Shares of Memory Pharmaceuticals Corp. slid 35.8 percent Monday on news that MEM 1003, its calcium channel modulator, failed to demonstrate efficacy in treating acute mania in patients with bipolar disorder.
Results from an 84-patient Phase IIa study showed that the drug missed the primary endpoint, as measured by the percentage of patients treated with MEM 1003 who had at least a 50 percent improvement from baseline in the Young Mania Rating Scale (YMRS) at 21 days compared to placebo. MEM 1003 also fell short of the trial's secondary endpoints, defined as the mean change from baseline in the YMRS, the Modified Clinical Global Impression-Bipolar Scale and the Montgomery-Asberg Depression Rating Scale.
Shares of Memory (NASDAQ:MEMY) lost $1.12 Monday to close at $2.01.
"Obviously, we're disappointed" by the results, said Jzaneen Lalani, general counsel for the Montvale, N.J.-based company, adding that investigators will continue "a complete review of the data."
In the meantime, Memory is looking ahead to the results of two Phase II trials expected later this year, including a Phase IIa study of the same compound in Alzheimer's disease. Lalani said the company does not believe that the bipolar data are indicative of MEM 1003's effect in Alzheimer's.
The bipolar and AD trials are "differentiated by the target symptoms being treated," as well as the measurements of those symptoms, she told BioWorld Today. The bipolar study assessed "mood-stabilizing effects on mania," while the AD trial measures the effects on cognition.
Up until 2005, AD was the primary indication for MEM 1003, a neuronal L-type calcium channel modulator, and to date, Memory has compiled promising data from preclinical and Phase I studies.

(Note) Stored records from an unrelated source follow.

-- ==== Sys2Proof/Machine/Reserved.lean ====
section
/-! DEFINITION. The undefined opcodes RTI and RES (spec/45_reserved.md R170, R171, decision D3): each
raises `IllegalOpcode(A, ir)` and the machine takes no further step. -/

namespace Sys2Proof.Machine

/-- `raise IllegalOpcode(A, ir)`. -/
def raiseIllegalOpcode (ir : Word) (s : State) : State :=
  raise (.illegalOpcode (fetchedFrom s) ir) s

/-- RTI (R170). -/
def execRti (low : BitVec 12) (s : State) : Host.Outcome State Fault Refusal :=
  .next (raiseIllegalOpcode (encode (.rti low)) s)

/-- RES (R171). -/
def execRes (low : BitVec 12) (s : State) : Host.Outcome State Fault Refusal :=
  .next (raiseIllegalOpcode (encode (.res low)) s)

end Sys2Proof.Machine
end

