/-- The words whose instruction records a fault. -/
theorem word_of_faulting {w : Word} (h : Faulting (decode w)) :
    (w.extractLsb' 12 4 = 0x8#4 ∨ w.extractLsb' 12 4 = 0xD#4) ∨
      w.extractLsb' 12 4 = 0xF#4 ∧ (w.extractLsb' 0 8 < 0x20#8 ∨ 0x25#8 < w.extractLsb' 0 8) := by
  rcases h with ho | ho | ⟨ho, hnot⟩
  · exact .inl (.inl (opcode_bits_of_decode ho))
  · exact .inl (.inr (opcode_bits_of_decode ho))
  · have hop : w.extractLsb' 12 4 = 0xF#4 := opcode_bits_of_decode ho
    refine .inr ⟨hop, (vector_defined_or_not _).resolve_left fun hv => hnot ?_⟩
    rcases hv with hv | hv | hv | hv | hv | hv <;> rw [decode_of_opcode_trap hop hv] <;> simp

/-- Settles O52: the machine was RUNNING, so the record is new and its instruction is a faulting
one, which only records the address fetched from and the word. -/
theorem faultRecordIsPrecise : Obligations.FaultRecordIsPrecise := by
  unfold Obligations.FaultRecordIsPrecise
  intro s t u w hstep hfault hread
  obtain ⟨⟨-, hnone⟩, hexec⟩ := step_next hstep
  rw [fetch_word, fetch_state, hread] at hexec
  have hu : u.fault = none := by
    rw [← hnone, ← memRead_fault s.pc s, hread]
  rcases (exec_effect hexec).fault_eq_or_faulting with hsame | ⟨hi, -⟩
  · exact absurd (hsame.trans hu) hfault
  · have haddr : s.pc + 1#16 - 1#16 = s.pc := BitVec.add_sub_cancel _ _
    rcases word_of_faulting hi with hop | ⟨hop, hv⟩
    · cases (exec_illegal_word hop _).symm.trans hexec
      rw [setPc_pc, haddr]
      exact .inl ⟨hop, rfl⟩
    · cases (exec_undefined_vector_word hop hv _).symm.trans hexec
      rw [setPc_pc, haddr]
      exact .inr ⟨hop, hv, rfl⟩

end Sys2Proof.Machine
end

section
/-! PROOFS. What is stored at the two keyboard addresses is never read back (spec/20_memory.md R47,
decisions D9 and D10): two machines that differ only there step together. -/

namespace Sys2Proof.Machine

/-! ### Two states that differ at most in the keyboard cells -/

section Agree

variable {s u : State}

/-- They are one state with two memories. -/
theorem AgreeOffKeyboard.eq_withMem (h : AgreeOffKeyboard s u) : u = { s with mem := u.mem } := by
  obtain ⟨hx, hpc, hcond, hrun, hfault, hkb, hin, hout, hrestores, -⟩ := h
  cases u
  cases hx
  cases hpc
  cases hcond
  cases hrun
  cases hfault
  cases hkb
  cases hin
  cases hout
  cases hrestores
  rfl

theorem AgreeOffKeyboard.reg (h : AgreeOffKeyboard s u) (r : Reg) : u.reg r = s.reg r := by
  rw [State.reg, State.reg, h.x]

theorem agree_withMem {m : Memory}
    (h : ∀ a ∉ [Config.kbsrAddr, Config.kbdrAddr], m.read a = s.mem.read a) :
    AgreeOffKeyboard s { s with mem := m } :=
  ⟨rfl, rfl, rfl, rfl, rfl, rfl, rfl, rfl, rfl, h⟩
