-- ==== Sys2Proof/Machine/TransferCompare.lean ====
section
/-! DEFINITION. Transfers, increments and compares (42_transfer_compare.md). -/

namespace Sys2Proof.Machine

/-- TCD (R231): all 16 bits of A, Z and N of the 16-bit value. -/
def execTcd (s : State) : Host.Outcome State Fault Refusal :=
  commit (.ok ((State.withZN { s with d := s.a } s.a .w16).ret 2))

/-- TCS (R232): page one while E = 1; no flag. -/
def execTcs (s : State) : Host.Outcome State Fault Refusal :=
  commit (.ok (State.ret { s with sp := if s.e then pageOne s.a else s.a } 2))

/-- TXS (R233): the width-masked X, page one while E = 1; Z and N of X at wX. -/
def execTxs (s : State) : Host.Outcome State Fault Refusal :=
  let w := s.widths.x
  let v := low s.x w
  commit (.ok ((State.withZN { s with sp := if s.e then pageOne v else v } v w).ret 2))

/-- INX (R234). -/
def execInx (s : State) : Host.Outcome State Fault Refusal :=
  commit (.ok ((writeBack s .x (low (low s.x s.widths.x + 1) s.widths.x)).ret 2))

/-- DEX (R235). -/
def execDex (s : State) : Host.Outcome State Fault Refusal :=
  commit (.ok ((writeBack s .x (low (low s.x s.widths.x - 1) s.widths.x)).ret 2))

/-- INA (R236). -/
def execIna (s : State) : Host.Outcome State Fault Refusal :=
  commit (.ok ((writeBack s .a (low (low s.a s.widths.a + 1) s.widths.a)).ret 2))

/-- XBA (R237): Z and N of the new low byte, 8-bit, whatever wA is. -/
def execXba (s : State) : Host.Outcome State Fault Refusal :=
  let v := joinBytes (loByte s.a) (hiByte s.a)
  commit (.ok ((State.withZN { s with a := v } v .w8).ret 3))

/-- CMP absolute (R238): 4 cycles at both widths. -/
def execCmpAbs (a : Word) (s : State) : Host.Outcome State Fault Refusal := commit (compareAbsolute s .a a 4)

/-- CMP immediate (R239): 4 cycles at both widths. -/
def execCmpImm (imm : Word) (s : State) : Host.Outcome State Fault Refusal := commit (compareImmediate s .a imm 4)

/-- CPX absolute (R240). -/
def execCpxAbs (a : Word) (s : State) : Host.Outcome State Fault Refusal :=
  commit (compareAbsolute s .x a (byWidth s.widths.x 2 3))

/-- CPX immediate (R241). -/
def execCpxImm (imm : Word) (s : State) : Host.Outcome State Fault Refusal :=
  commit (compareImmediate s .x imm (byWidth s.widths.x 2 3))

end Sys2Proof.Machine
end

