/-- Settles O58: flag by flag, the row of R37 (`getFlag_of_effect`); an instruction outside every row keeps P. -/
theorem onlyListedInstructionsWriteAFlag : Obligations.OnlyListedInstructionsWriteAFlag := by
  intro i s t h hi
  have heff := effect_of_exec h
  have hwritten {fl : Flag} (hne : getFlag t.p fl ≠ getFlag s.p fl) : writesFlag s.config i fl = true := by
    by_contra hf
    exact hne (getFlag_of_effect heff hi (Bool.eq_false_iff.2 hf))
  have hkept (fl : Flag) (hf : writesFlag s.config i fl = false) := getFlag_of_effect heff hi hf
  refine ⟨hkept .v rfl, hkept .d rfl, hkept .m rfl, hkept .x rfl, fun hne => (writesFlag_i_iff _).1 (hwritten hne),
    fun hne => (writesFlag_c_iff _).1 (hwritten hne), fun hne => hne.elim (hwritten (fl := .z)) (hwritten (fl := .n)), ?stores, ?others⟩
  case stores =>
    intro hstore hzn
    refine p_of_effect heff hi fun fl => ?_
    cases fl with
    | z | n => obtain ⟨a, rfl | rfl | rfl⟩ | ⟨dp, rfl | rfl⟩ := hstore <;> exact hzn
    | _ => obtain ⟨a, rfl | rfl | rfl⟩ | ⟨dp, rfl | rfl⟩ := hstore <;> rfl
  case others =>
    intro hlist
    refine p_of_effect heff hi fun fl => ?_
    obtain rfl | rfl | rfl | rfl | rfl | rfl | rfl | ⟨a, rfl | rfl | rfl⟩ | ⟨b, rfl | rfl⟩ | ⟨a, bk, rfl⟩ := hlist <;>
      cases fl <;> rfl

end Sys2Proof.Proofs.Effects
end

section
/-! PROOFS. The machine invariant (10_state.md R35, R42, R50): every step keeps it, and power-on and reset meet it
(70_reset_and_hazards.md R340, R341); with them reset, power-on and the header of the cartridge (20_memory.md R100). -/

namespace Sys2Proof.Proofs.Invariant

open Sys2Proof.Machine Sys2Proof.Laws Sys2Proof.Proofs.Fetch Sys2Proof.Proofs.Stores Sys2Proof.Proofs.Stack Sys2Proof.Proofs.Effects

variable {i : Instr} {s t : State}

/-! ### The parts of the invariant -/

theorem memoriesCanonical_iff : Safety.memoriesCanonical s = true ↔
    Memory.wf s.wram = true ∧ Cells.wf vramSize s.ppu.vram = true ∧ Cells.wf cgramSize s.ppu.cgram = true ∧
      Cells.wf s.rom.length s.rom.bytes = true := by
  simp only [Safety.memoriesCanonical, Bool.and_eq_true, and_assoc]

theorem stackInPageOne_iff : Safety.stackInPageOne s = true ↔ (s.e = true → hiByte s.sp = 0x01) := by
  cases he : s.e <;> simp [Safety.stackInPageOne, he]

theorem hdmaDisabled_iff : Safety.hdmaDisabled s = true ↔ s.hdmaen = 0x00 := by
  simp only [Safety.hdmaDisabled, beq_iff_eq]

/-- The index high bytes are clear. -/
def IndexHighClear (s : State) : Prop := hiByte s.x = 0x00 ∧ hiByte s.y = 0x00

theorem indexHighSettled_iff : Safety.indexHighSettled s = true ↔
    (s.config.xFlagClearsIndexHigh = true → getFlag s.p .x = true → IndexHighClear s) := by
  cases hc : s.config.xFlagClearsIndexHigh <;> cases hx : getFlag s.p .x <;>
    simp [Safety.indexHighSettled, IndexHighClear, hc, hx]

/-! ### Every effect keeps each part -/

theorem memoriesCanonical_of_effect (h : Effect s i t) (hs : Safety.memoriesCanonical s = true) :
    Safety.memoriesCanonical t = true := by
  rw [memoriesCanonical_iff] at hs ⊢
  obtain ⟨hwram, hvram, hcgram, hrom⟩ := hs
  rw [(rom_config_of_effect h).1]
  obtain ⟨hw, hp, _⟩ | ⟨_, hstep⟩ := memory_of_effect h
  · rw [hw, hp]
    exact ⟨hwram, hvram, hcgram, hrom⟩
  · obtain ⟨hv, hc⟩ := hstep.ppu hvram hcgram
    exact ⟨hstep.wram hwram, hv, hc, hrom⟩

theorem hdmaDisabled_of_effect (h : Effect s i t) (hs : Safety.hdmaDisabled s = true) : Safety.hdmaDisabled t = true := by
  rw [hdmaDisabled_iff] at hs ⊢
  obtain ⟨_, _, _, hh, _⟩ | ⟨_, hstep⟩ := memory_of_effect h
  · rw [hh, hs]
  · exact hstep.hdmaen hs

/-- A value put in page one while E = 1. -/
theorem hiByte_ite_pageOne {e : Bool} (v w : Word) (he : e = true) : hiByte (if e then pageOne v else w) = 0x01 := by
  rw [if_pos he, hiByte_pageOne]

theorem stackInPageOne_of_effect (h : Effect s i t) (hs : Safety.stackInPageOne s = true) : Safety.stackInPageOne t = true := by
  rw [stackInPageOne_iff] at hs ⊢
  cases h with
  | xce => exact hiByte_ite_pageOne _ _
  | tcs | txs => exact hiByte_ite_pageOne _ _
  | @result _ r sp hi hsp =>
    simp only [writeBack, ret_e, withZN_e, setLow_e, ret_sp, withZN_sp, setLow_sp]
    obtain rfl | ⟨_, below, rfl⟩ := hsp
    · exact hs
    · exact fun he => spUp_pageOne he below
  | push _ _ hsp => exact hsp
  | pld | plb | rts | rtl => exact fun he => spUp_pageOne he _
  | plp =>
    simp only [ret_e, settleIndexHigh_e, ret_sp, settleIndexHigh_sp]
    exact fun he => spUp_pageOne he _
  | sep => simpa using hs
  | flag | rep | store | tcd | xba | compare | jump => exact hs

/-- Settling leaves the index high bytes clear where the invariant asks for it. -/
theorem indexHighClear_settleIndexHigh {s : State} (hc : s.config.xFlagClearsIndexHigh = true)
    (hx : getFlag s.settleIndexHigh.p .x = true) : IndexHighClear s.settleIndexHigh := by
  rw [settleIndexHigh_p] at hx
  rw [State.settleIndexHigh, hc, hx]
  exact ⟨hiByte_zext16 _, hiByte_zext16 _⟩
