-- ==== Sys2Proof/Syntax.lean ====
section
/-! DEFINITION. The command set of CODEC8583 (spec/30_encoding.md rules R70 to R72): one constructor per row of
spec/opcode_table.json. An operand stands as the command word carries it, as plain unsigned bits (R70): the constraints
on `kind` and `i` are checked after the word has matched its row (R72, R73), so a word with a bad kind or index is still
that command's word, and it is the command that reports it. -/

namespace Sys2Proof

/-- The thirteen commands of R72. -/
inductive Instr where
  /-- PACK_LBCD, format Z, R102. -/
  | packLbcd
  /-- PACK_RBCD, format Z, R103. -/
  | packRbcd
  /-- UNPACK_L n, format N, R105. -/
  | unpackL (n : BitVec 16)
  /-- UNPACK_R n, format N, R106. -/
  | unpackR (n : BitVec 16)
  /-- ENC_LEN kind, L, format KL, R124. -/
  | encLen (kind : BitVec 8) (len : BitVec 16)
  /-- DEC_LEN kind, format K, R126. -/
  | decLen (kind : BitVec 8)
  /-- FIELD_ENC i, format I, R147. -/
  | fieldEnc (i : BitVec 8)
  /-- FIELD_DEC i, format I, R151. -/
  | fieldDec (i : BitVec 8)
  /-- BMP_BUILD, format Z, R172. -/
  | bmpBuild
  /-- BMP_PARSE, format Z, R174. -/
  | bmpParse
  /-- MSG_ENC, format Z, R193. -/
  | msgEnc
  /-- MSG_DEC, format Z, R195. -/
  | msgDec
  /-- MAC, format Z, R223. -/
  | mac
deriving DecidableEq, Repr

end Sys2Proof
end

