-- ==== Sys2Proof/Decode.lean ====
section
/-! DEFINITION. Decoding the command word, total on all 2^32 words and rejecting by name, and the encoder, both written from
the tables of spec/30_encoding.md rules R70 to R73. -/

namespace Sys2Proof

/-- Why a word spells no command: the first two tests of R73, in its order. -/
inductive DecodeError where
  /-- `OP` is not one of the thirteen (cause 1). -/
  | unknownOpcode
  /-- An operand field the format says must be 0 is not 0 (cause 2). -/
  | reservedBits
deriving DecidableEq, Repr

/-- Bits [7:0] of the command word, `OP` (R70). -/
def wordOp (w : Word) : BitVec 8 := w.extractLsb' 0 8

/-- Bits [15:8] of the command word, `A` (R70). -/
def wordA (w : Word) : BitVec 8 := w.extractLsb' 8 8

/-- Bits [31:16] of the command word, `B` (R70). -/
def wordB (w : Word) : BitVec 16 := w.extractLsb' 16 16

/-- Format Z (R71): `A` and `B` must be 0. -/
def decodeZ (i : Instr) (a : BitVec 8) (b : BitVec 16) : Except DecodeError Instr :=
  if a = 0 ∧ b = 0 then .ok i else .error .reservedBits

/-- Format N (R71): `A` must be 0, `B` is the digit count. -/
def decodeN (mk : BitVec 16 → Instr) (a : BitVec 8) (b : BitVec 16) : Except DecodeError Instr :=
  if a = 0 then .ok (mk b) else .error .reservedBits

/-- Format KL (R71): `A` is the kind code, `B` the length. -/
def decodeKL (mk : BitVec 8 → BitVec 16 → Instr) (a : BitVec 8) (b : BitVec 16) : Except DecodeError Instr :=
  .ok (mk a b)

/-- Formats K and I (R71): `B` must be 0, `A` is the kind code or the field index. -/
def decodeA (mk : BitVec 8 → Instr) (a : BitVec 8) (b : BitVec 16) : Except DecodeError Instr :=
  if b = 0 then .ok (mk a) else .error .reservedBits

/-- The command a word spells (R72), or the first of the first two tests of R73 that it fails. An operand is tested by the
command (DEDUCED, log entry 10). -/
def decode (w : Word) : Except DecodeError Instr :=
  match (wordOp w).toNat with
  | 0x01 => decodeZ .packLbcd (wordA w) (wordB w)
  | 0x02 => decodeZ .packRbcd (wordA w) (wordB w)
  | 0x03 => decodeN .unpackL (wordA w) (wordB w)
  | 0x04 => decodeN .unpackR (wordA w) (wordB w)
  | 0x10 => decodeKL .encLen (wordA w) (wordB w)
  | 0x11 => decodeA .decLen (wordA w) (wordB w)
  | 0x20 => decodeA .fieldEnc (wordA w) (wordB w)
  | 0x21 => decodeA .fieldDec (wordA w) (wordB w)
  | 0x30 => decodeZ .bmpBuild (wordA w) (wordB w)
  | 0x31 => decodeZ .bmpParse (wordA w) (wordB w)
  | 0x40 => decodeZ .msgEnc (wordA w) (wordB w)
  | 0x41 => decodeZ .msgDec (wordA w) (wordB w)
  | 0x50 => decodeZ .mac (wordA w) (wordB w)
  | _    => .error .unknownOpcode

/-- A command word from its three fields (R70): `B` above `A` above `OP`. -/
def packWord (b : BitVec 16) (a : BitVec 8) (op : BitVec 8) : Word := b ++ a ++ op

/-- The word of a command (R72; the "Encoding" line of each command's rule). -/
def encode : Instr → Word
  | .packLbcd        => packWord 0 0 0x01
  | .packRbcd        => packWord 0 0 0x02
  | .unpackL n       => packWord n 0 0x03
  | .unpackR n       => packWord n 0 0x04
  | .encLen kind len => packWord len kind 0x10
  | .decLen kind     => packWord 0 kind 0x11
  | .fieldEnc i      => packWord 0 i 0x20
  | .fieldDec i      => packWord 0 i 0x21
  | .bmpBuild        => packWord 0 0 0x30
  | .bmpParse        => packWord 0 0 0x31
  | .msgEnc          => packWord 0 0 0x40
  | .msgDec          => packWord 0 0 0x41
  | .mac             => packWord 0 0 0x50

/-- The `match` column of R72 for the row a command belongs to. -/
def Instr.rowMatch : Instr → Word
  | .packLbcd   => 0x00000001
  | .packRbcd   => 0x00000002
  | .unpackL _  => 0x00000003
  | .unpackR _  => 0x00000004
  | .encLen _ _ => 0x00000010
  | .decLen _   => 0x00000011
  | .fieldEnc _ => 0x00000020
  | .fieldDec _ => 0x00000021
  | .bmpBuild   => 0x00000030
  | .bmpParse   => 0x00000031
  | .msgEnc     => 0x00000040
  | .msgDec     => 0x00000041
  | .mac        => 0x00000050

/-- The `mask` column of R72 for the row a command belongs to. -/
def Instr.rowMask : Instr → Word
  | .packLbcd   => 0xFFFFFFFF
  | .packRbcd   => 0xFFFFFFFF
  | .unpackL _  => 0x0000FFFF
  | .unpackR _  => 0x0000FFFF
  | .encLen _ _ => 0x000000FF
  | .decLen _   => 0xFFFF00FF
  | .fieldEnc _ => 0xFFFF00FF
  | .fieldDec _ => 0xFFFF00FF
  | .bmpBuild   => 0xFFFFFFFF
  | .bmpParse   => 0xFFFFFFFF
  | .msgEnc     => 0xFFFFFFFF
  | .msgDec     => 0xFFFFFFFF
  | .mac        => 0xFFFFFFFF

/-- The command the decoder reads from a table word: the low `nbits` bits of `w`, every bit above them 0. A command is one
32-bit word (R70), so a value that does not fit one spells none. -/
def decodeTableWord (nbits w : Nat) : Option Instr :=
  let v := w % 2 ^ nbits
  if v < 2 ^ 32 then
    match decode (BitVec.ofNat 32 v) with
    | .ok i => some i
    | .error _ => none
  else none

end Sys2Proof
end

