-- ==== Sys2Proof/Machine/Assembler.lean ====
section
/-! DEFINITION. The Message Assembler (spec/44_message.md): `msg_encode` (R191, R192), `msg_decode` (R194) and the commands
MSG_ENC and MSG_DEC. -/

namespace Sys2Proof.Machine

/-- `enc_fixed_digits(s, width, E)` (R191). -/
def encFixedDigits (s : Bytes) (width : Nat) (code : ErrCode) : Except CmdError Bytes :=
  if s.length ≠ width ∨ !allDigits s then .error { code := code } else .ok (packPairs s)

/-- The protocol header of a frame (R192 step 2): emitted exactly when HDR is `Some`. -/
def encHeader (c : Config) : Option Bytes → Except CmdError Bytes
  | none => .ok []
  | some h => encFixedDigits h c.headerDigits .invalidHeader

/-- R192 step 5: the payloads of the populated slots in the order given. -/
def encodePayloads (c : Config) (g : Slots) : List Nat → Except CmdError Bytes
  | [] => .ok []
  | i :: rest =>
    match g.get i with
    | none => encodePayloads c g rest
    | some v => do
      let d ← tableEntry c i
      let first ← encodeField c i d v
      let others ← encodePayloads c g rest
      pure (first ++ others)

/-- A 16-bit binary number, high byte first (R51 (d)). -/
def bigEndian16 (n : Nat) : Bytes := [BitVec.ofNat 8 (n / 256), BitVec.ofNat 8 (n % 256)]

/-- The optional total-length prefix (R192, §6): it counts the bytes that follow it. -/
def withPrefix (c : Config) (out : Bytes) : Except CmdError Bytes :=
  if c.lenPfxEn then
    if 65535 < out.length then .error { code := .internalCodecError, cause := .prefixOverflow }
    else .ok (bigEndian16 out.length ++ out)
  else .ok out

/-- `msg_encode()` (R192). -/
def msgEncode (c : Config) (m : Message) : Except CmdError Bytes := do
  let tpdu ← encFixedDigits m.tpdu c.tpduDigits .invalidTpdu
  let header ← encHeader c m.hdr
  let mti ← encFixedDigits m.mti mtiDigits .invalidMti
  let payloads ← encodePayloads c m.slots (populated m.slots)
  withPrefix c (tpdu ++ header ++ mti ++ bmpBuild (populated m.slots) ++ payloads)

/-- `dec_fixed_digits(bs, width)` (R191). That a decoded string over `VAL_CAP` is Capacity is DEDUCED from R21, R195 and
R252; log entry 8. -/
def decFixedDigits (c : Config) (bs : Bytes) (width : Nat) : Except CmdError Bytes :=
  if bs.length < width / 2 then .error (truncated 0)
  else do
    let s ← unpackL c.lbcdPad bs width 0
    withinValCap c 0 s

/-- The protocol header of a received frame (R194): expected exactly when `HEADER_EN = 1`. -/
def decHeader (c : Config) (bs : Bytes) : Except CmdError (Option Bytes) :=
  if c.headerEn then do
    let h ← decFixedDigits c bs c.headerDigits
    pure (some h)
  else .ok none

/-- The bytes the protocol header takes in a received frame (R56, R194). -/
def decHeaderSize (c : Config) : Nat := if c.headerEn then c.headerDigits / 2 else 0

/-- The total-length prefix of a received frame (R194): the bytes it announces and its own size `p`. -/
def stripPrefix (c : Config) (raw : Bytes) : Except CmdError (Bytes × Nat) :=
  if c.lenPfxEn then
    match raw with
    | b0 :: b1 :: rest =>
      let n := b0.toNat * 256 + b1.toNat
      if rest.length < n then .error (truncated 0) else .ok (rest.take n, 2)
    | _ => .error (truncated 0)
  else .ok (raw, 0)

/-- The walk of R194 over the indicated indices, with the slots filled so far and the cursor. -/
def decodePayloads (c : Config) (raw : Bytes) : List Nat → Slots → Nat → Except CmdError (Slots × Nat)
  | [], g, cur => .ok (g, cur)
  | i :: rest, g, cur => do
    let d ← tableEntry c i
    let (v, consumed) ← decodeField c i d (raw.drop cur)
    decodePayloads c raw rest (g.put i (some v)) (cur + consumed)

/-- `msg_decode(raw)` (R194): the message and the count of bytes consumed. -/
def msgDecode (c : Config) (whole : Bytes) : Except CmdError (Message × Nat) := do
  let (raw, p) ← stripPrefix c whole
  let t ← decFixedDigits c raw c.tpduDigits
  let cur := c.tpduDigits / 2
  let h ← decHeader c (raw.drop cur)
  let cur := cur + decHeaderSize c
  let m ← decFixedDigits c (raw.drop cur) mtiDigits
  let cur := cur + mtiDigits / 2
  let (sec, indices, n) ← bmpParse (raw.drop cur)
  let cur := cur + n
  let (slots, cur) ← decodePayloads c raw indices Message.empty.slots cur
  pure ({ tpdu := t, hdr := h, mti := m, sec := sec, slots := slots }, p + cur)

/-- The pseudocode of R193. -/
def msgEncBody (s : State) : Except CmdError State := do
  let frame ← msgEncode s.cfg s.msg
  emit 0 frame s

/-- MSG_ENC (R193). -/
def execMsgEnc (s : State) : Outcome := runOutput msgEncBody s

/-- The pseudocode of R195. -/
def msgDecBody (s : State) : Except CmdError State := do
  let (m, consumed) ← msgDecode s.cfg (input s)
  pure { s with msg := m, consumed := BitVec.ofNat 32 consumed }

/-- MSG_DEC (R195). Any error clears the whole message register file. -/
def execMsgDec (s : State) : Outcome := runCommand clearMessage msgDecBody s

end Sys2Proof.Machine
end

The company added bipolar mania as a potential indication upon an agreement with Stanley Medical Research Institute, which pledged to commit up to $3.2 million for a Phase IIa trial in bipolar patients. Since calcium-signaling abnormalities are believed to be a cause of bipolar disorder, the idea was that MEM 1003 might be able to regulate those abnormalities, thereby controlling the manic aspect of the disorder.
But based on the results, "it's clear that MEM 1003, at the doses used in this study, does not have a significant impact on acute mania," Stephen Murray, Memory's vice president of clinical development, said during a conference call.
Murray said 84 subjects were evenly randomized to receive either MEM 1003 - administered at initial doses of 60 mg twice daily and, in most patients, escalated to 180 mg twice daily - or placebo for 21 days. Of those patients, a total of 48 completed the study (23 in the treatment group and 25 in the placebo group). The percentage of responders who showed at least a 50 percent improvement to baseline in the YMRS was 26 percent for the MEM 1003 group versus 38 percent in the placebo group.
No serious adverse events were reported in the treatment group, and the most common adverse events included headache and gastrointestinal effects, as expected, as well as four instances of pruritus, which the company expects to investigate further.
While Memory will continue to explore those data, "we have no plans to move forward [in the bipolar indication] at this time," Murray said.
In addition to the ongoing Phase IIa trial of MEM 1003 in AD, the company has started screening patients for a Phase IIa trial of MEM 3454, a partial agonist of the nicotinic alpha-7 receptor, also in AD. Top-line results from that trial are expected in the fourth quarter.
"We're also planning a Phase I trial of MEM 63908," Lalani said. That product is another nicotinic alpha-7 receptor partial agonist, which has shown improved learning and memory in animal studies.
Both MEM 3454 and MEM 63908 emerged from a collaboration with Basel, Switzerland-based F. Hoffmann-La Roche Ltd. Under the terms of that deal, Roche retains an option to license MEM 3454 after Phase IIa development and agreed to take over development of MEM 63908 upon successful completion of Phase I.
Memory also has an ongoing partnership with Thousand Oaks, Calif.-based Amgen Inc., focusing on PDE10 inhibitors. That program is in preclinical development.